[[ THE DATA open ]]
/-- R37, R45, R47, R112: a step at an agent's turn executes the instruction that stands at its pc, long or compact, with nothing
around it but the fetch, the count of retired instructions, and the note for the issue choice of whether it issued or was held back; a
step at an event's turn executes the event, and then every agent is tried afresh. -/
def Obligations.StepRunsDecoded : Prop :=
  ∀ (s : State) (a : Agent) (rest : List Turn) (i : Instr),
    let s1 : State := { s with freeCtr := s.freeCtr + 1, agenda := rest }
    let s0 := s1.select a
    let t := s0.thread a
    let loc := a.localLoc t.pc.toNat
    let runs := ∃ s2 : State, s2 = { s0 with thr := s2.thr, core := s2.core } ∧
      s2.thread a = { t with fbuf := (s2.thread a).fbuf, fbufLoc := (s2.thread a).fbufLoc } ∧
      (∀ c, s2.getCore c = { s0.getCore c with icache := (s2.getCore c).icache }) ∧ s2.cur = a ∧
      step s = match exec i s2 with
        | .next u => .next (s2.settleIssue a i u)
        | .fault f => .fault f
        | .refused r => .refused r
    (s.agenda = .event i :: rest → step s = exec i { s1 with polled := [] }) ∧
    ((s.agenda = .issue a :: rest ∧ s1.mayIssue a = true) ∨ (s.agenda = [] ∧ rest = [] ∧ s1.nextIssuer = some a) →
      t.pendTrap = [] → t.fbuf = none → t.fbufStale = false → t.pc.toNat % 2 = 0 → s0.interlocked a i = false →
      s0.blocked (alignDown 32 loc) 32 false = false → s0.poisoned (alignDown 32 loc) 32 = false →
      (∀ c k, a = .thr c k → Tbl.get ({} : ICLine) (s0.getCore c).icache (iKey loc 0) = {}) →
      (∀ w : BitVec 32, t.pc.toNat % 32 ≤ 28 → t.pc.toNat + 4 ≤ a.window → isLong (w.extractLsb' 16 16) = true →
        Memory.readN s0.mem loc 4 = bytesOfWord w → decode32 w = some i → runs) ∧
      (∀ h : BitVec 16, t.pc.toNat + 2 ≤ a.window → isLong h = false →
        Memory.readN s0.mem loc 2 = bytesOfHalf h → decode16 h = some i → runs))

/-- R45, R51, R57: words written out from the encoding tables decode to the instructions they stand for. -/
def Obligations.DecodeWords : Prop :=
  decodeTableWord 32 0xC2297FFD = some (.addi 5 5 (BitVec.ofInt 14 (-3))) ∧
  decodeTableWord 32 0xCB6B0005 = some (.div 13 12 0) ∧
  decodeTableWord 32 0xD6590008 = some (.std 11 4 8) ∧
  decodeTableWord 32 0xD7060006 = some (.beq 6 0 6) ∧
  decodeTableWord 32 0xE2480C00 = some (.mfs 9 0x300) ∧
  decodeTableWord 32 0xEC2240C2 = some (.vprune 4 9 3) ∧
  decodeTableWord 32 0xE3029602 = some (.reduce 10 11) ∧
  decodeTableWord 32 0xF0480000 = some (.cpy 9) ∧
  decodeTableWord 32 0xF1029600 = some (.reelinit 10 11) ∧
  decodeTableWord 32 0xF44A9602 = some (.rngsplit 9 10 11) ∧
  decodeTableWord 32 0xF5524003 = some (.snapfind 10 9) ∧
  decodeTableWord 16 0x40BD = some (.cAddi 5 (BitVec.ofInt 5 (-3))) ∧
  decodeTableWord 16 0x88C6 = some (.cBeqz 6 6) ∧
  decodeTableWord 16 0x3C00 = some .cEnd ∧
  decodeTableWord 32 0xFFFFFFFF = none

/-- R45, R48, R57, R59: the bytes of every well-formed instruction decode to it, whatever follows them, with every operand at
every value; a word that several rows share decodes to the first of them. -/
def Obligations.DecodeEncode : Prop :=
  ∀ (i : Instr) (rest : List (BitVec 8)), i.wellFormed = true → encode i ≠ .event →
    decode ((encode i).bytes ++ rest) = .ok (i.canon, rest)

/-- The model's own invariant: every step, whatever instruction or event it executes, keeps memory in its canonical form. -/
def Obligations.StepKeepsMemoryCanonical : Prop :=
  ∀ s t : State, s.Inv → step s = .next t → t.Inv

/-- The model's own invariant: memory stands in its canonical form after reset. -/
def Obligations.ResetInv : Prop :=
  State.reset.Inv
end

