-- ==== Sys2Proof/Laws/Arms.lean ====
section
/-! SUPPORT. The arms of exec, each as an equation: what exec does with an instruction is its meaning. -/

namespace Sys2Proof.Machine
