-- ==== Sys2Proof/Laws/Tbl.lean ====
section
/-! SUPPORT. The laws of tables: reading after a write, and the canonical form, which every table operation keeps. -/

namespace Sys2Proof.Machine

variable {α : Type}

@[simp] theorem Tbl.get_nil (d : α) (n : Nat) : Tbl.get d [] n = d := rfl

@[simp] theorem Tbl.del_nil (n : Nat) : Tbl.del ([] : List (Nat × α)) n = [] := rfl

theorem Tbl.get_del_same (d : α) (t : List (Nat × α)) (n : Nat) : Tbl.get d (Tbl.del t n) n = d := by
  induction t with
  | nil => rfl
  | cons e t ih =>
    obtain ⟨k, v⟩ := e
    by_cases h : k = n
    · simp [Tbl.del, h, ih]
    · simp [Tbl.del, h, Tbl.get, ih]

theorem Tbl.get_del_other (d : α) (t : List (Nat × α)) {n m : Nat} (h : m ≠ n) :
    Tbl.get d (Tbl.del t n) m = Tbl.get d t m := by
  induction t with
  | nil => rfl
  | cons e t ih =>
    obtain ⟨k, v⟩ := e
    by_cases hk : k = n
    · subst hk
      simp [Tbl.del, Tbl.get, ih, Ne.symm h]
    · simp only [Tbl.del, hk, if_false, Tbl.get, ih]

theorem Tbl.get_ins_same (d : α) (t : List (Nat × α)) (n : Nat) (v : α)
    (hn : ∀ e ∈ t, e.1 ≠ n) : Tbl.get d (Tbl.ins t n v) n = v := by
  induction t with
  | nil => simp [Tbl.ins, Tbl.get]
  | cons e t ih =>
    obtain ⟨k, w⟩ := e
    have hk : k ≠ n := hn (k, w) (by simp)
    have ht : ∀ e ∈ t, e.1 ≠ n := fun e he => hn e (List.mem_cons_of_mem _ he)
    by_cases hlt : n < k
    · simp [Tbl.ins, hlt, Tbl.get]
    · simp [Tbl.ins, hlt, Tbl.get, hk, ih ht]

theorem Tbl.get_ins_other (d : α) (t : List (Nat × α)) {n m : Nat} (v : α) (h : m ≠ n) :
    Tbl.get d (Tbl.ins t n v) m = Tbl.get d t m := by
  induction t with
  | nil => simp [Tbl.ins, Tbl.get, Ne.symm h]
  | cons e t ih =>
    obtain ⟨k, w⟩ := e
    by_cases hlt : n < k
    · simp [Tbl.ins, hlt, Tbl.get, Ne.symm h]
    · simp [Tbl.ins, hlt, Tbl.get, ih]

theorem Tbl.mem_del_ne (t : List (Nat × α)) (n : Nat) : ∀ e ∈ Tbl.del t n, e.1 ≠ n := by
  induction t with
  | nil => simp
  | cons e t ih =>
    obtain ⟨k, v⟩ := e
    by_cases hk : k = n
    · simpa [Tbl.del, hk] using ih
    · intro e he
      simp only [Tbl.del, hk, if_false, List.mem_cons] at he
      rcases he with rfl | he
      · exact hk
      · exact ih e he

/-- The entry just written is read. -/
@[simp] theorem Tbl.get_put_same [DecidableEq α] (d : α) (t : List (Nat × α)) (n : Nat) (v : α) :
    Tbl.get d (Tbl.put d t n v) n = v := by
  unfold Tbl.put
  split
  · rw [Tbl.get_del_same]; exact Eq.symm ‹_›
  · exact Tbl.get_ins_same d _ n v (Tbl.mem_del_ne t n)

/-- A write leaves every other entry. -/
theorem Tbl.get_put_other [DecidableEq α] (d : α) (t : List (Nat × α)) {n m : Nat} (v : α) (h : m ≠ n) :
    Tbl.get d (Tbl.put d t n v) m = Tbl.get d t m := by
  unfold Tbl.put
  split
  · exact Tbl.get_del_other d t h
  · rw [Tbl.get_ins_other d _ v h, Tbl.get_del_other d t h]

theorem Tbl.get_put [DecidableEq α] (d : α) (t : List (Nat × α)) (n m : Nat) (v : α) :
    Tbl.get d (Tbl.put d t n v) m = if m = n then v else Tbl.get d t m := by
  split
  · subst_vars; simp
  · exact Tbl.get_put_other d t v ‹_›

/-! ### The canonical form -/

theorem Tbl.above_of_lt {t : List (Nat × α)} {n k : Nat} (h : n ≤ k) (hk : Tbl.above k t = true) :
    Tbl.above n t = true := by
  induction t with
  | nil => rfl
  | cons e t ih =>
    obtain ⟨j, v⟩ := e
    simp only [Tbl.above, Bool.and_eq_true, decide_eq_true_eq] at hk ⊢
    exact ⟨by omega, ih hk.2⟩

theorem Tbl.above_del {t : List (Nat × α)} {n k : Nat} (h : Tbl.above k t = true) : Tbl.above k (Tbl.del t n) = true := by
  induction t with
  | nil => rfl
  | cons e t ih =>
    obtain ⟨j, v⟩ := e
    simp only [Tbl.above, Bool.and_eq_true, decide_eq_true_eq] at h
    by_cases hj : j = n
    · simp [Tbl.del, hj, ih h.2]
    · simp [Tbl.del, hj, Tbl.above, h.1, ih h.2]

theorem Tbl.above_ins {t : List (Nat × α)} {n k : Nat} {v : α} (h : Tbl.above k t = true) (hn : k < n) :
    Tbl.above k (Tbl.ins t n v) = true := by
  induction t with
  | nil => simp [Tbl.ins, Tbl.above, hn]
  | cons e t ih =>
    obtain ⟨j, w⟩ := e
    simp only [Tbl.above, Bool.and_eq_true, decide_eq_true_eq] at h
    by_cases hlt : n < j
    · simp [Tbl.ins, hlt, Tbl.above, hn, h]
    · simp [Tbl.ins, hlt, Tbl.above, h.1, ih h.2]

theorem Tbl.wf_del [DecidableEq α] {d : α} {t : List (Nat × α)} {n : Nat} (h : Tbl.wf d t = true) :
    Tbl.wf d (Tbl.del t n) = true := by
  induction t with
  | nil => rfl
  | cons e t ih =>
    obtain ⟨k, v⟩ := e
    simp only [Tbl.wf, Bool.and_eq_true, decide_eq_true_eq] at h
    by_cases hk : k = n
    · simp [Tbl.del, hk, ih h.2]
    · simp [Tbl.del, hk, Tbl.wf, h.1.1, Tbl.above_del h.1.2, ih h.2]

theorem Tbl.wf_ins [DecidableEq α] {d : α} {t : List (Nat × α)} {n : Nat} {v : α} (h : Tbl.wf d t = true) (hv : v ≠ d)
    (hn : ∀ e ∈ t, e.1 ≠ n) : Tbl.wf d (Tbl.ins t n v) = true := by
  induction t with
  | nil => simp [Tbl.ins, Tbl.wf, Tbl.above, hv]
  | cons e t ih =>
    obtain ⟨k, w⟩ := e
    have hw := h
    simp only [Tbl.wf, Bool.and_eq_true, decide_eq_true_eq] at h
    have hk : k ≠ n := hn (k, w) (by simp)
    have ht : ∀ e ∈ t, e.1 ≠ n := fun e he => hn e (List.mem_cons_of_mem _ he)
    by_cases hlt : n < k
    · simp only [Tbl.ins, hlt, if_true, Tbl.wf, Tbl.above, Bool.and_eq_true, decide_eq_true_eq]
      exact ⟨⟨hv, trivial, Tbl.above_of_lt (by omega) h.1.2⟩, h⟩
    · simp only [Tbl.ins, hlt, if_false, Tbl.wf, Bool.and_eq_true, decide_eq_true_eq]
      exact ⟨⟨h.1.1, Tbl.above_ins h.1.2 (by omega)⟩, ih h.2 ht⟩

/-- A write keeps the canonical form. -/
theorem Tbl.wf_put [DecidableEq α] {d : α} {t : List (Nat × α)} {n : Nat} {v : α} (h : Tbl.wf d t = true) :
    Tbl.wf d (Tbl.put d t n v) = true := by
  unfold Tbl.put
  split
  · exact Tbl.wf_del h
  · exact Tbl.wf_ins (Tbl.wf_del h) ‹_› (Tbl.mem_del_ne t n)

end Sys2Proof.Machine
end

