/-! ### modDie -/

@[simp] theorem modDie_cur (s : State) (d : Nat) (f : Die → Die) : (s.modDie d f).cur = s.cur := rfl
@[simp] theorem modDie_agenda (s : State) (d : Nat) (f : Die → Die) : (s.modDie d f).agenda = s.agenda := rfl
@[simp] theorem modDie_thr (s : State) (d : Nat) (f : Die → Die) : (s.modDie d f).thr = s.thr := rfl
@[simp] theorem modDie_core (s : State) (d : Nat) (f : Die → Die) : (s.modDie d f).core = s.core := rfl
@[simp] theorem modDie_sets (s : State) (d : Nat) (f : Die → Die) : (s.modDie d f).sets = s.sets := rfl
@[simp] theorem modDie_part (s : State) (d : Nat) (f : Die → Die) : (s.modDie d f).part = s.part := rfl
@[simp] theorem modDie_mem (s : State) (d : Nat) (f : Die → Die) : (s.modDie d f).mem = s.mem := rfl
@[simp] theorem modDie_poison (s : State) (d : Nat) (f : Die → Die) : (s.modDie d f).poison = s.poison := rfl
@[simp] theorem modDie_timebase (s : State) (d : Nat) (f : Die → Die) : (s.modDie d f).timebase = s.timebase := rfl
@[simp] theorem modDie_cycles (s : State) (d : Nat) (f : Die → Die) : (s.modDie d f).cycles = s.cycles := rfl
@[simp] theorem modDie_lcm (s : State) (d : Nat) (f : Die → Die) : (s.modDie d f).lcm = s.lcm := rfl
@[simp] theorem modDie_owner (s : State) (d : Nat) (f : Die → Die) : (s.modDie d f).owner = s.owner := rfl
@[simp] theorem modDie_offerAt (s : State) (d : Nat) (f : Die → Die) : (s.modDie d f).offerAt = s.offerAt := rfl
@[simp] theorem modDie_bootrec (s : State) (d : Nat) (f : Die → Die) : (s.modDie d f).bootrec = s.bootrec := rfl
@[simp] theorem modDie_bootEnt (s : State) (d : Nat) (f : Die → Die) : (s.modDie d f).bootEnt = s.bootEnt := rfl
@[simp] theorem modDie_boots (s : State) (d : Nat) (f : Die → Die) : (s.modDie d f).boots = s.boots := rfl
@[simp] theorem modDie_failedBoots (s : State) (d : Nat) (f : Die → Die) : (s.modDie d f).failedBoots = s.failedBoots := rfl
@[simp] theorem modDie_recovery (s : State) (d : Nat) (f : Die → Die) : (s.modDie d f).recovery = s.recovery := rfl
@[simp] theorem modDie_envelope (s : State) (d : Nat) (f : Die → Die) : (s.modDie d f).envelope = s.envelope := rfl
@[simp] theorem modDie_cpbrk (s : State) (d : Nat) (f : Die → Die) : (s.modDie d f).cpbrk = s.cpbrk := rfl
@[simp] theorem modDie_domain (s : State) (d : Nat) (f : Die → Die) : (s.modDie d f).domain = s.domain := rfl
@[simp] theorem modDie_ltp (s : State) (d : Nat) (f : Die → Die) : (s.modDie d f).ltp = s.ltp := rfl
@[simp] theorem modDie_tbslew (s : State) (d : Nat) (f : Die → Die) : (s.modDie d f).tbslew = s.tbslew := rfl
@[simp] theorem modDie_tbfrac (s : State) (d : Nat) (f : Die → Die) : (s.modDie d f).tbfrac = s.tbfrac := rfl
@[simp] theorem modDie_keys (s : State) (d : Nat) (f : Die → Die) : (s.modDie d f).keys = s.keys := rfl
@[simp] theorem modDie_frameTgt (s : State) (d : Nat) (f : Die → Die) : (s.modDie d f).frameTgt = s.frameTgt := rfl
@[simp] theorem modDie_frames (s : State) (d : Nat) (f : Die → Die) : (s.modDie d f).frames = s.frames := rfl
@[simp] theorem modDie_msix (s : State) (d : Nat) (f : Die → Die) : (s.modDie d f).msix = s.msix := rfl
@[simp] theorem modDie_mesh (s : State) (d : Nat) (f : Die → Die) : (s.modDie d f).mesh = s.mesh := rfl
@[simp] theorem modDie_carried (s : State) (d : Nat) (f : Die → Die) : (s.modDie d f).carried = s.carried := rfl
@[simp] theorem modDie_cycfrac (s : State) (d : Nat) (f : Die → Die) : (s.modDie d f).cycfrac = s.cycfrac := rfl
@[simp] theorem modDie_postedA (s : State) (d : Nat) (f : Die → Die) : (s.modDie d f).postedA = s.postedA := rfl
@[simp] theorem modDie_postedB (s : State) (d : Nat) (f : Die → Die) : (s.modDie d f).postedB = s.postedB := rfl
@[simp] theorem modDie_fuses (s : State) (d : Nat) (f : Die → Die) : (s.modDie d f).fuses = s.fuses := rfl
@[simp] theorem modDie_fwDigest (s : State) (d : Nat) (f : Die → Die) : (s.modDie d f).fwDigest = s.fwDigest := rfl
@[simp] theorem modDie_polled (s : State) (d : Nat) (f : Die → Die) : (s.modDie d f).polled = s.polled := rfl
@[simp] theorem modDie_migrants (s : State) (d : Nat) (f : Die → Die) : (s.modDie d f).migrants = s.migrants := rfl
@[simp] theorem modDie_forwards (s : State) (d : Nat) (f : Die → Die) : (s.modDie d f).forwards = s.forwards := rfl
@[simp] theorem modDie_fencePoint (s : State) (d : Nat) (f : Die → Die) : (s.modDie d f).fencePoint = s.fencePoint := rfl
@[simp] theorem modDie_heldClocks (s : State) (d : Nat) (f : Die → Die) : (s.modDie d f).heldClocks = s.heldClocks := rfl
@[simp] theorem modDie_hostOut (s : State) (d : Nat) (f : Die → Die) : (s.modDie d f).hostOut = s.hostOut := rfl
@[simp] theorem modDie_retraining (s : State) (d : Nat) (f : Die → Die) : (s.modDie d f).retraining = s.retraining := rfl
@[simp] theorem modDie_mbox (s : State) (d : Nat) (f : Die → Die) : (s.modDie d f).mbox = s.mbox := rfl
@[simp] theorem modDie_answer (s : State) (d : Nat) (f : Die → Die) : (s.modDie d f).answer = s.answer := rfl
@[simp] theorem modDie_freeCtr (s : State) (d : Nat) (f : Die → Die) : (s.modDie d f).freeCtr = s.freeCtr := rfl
[[ THE DATA closed ]]
ACTIVITY:
Nothing except a number is needed: how many lines of the entries contain the word "rest"?

PROBLEM SOLUTION:
6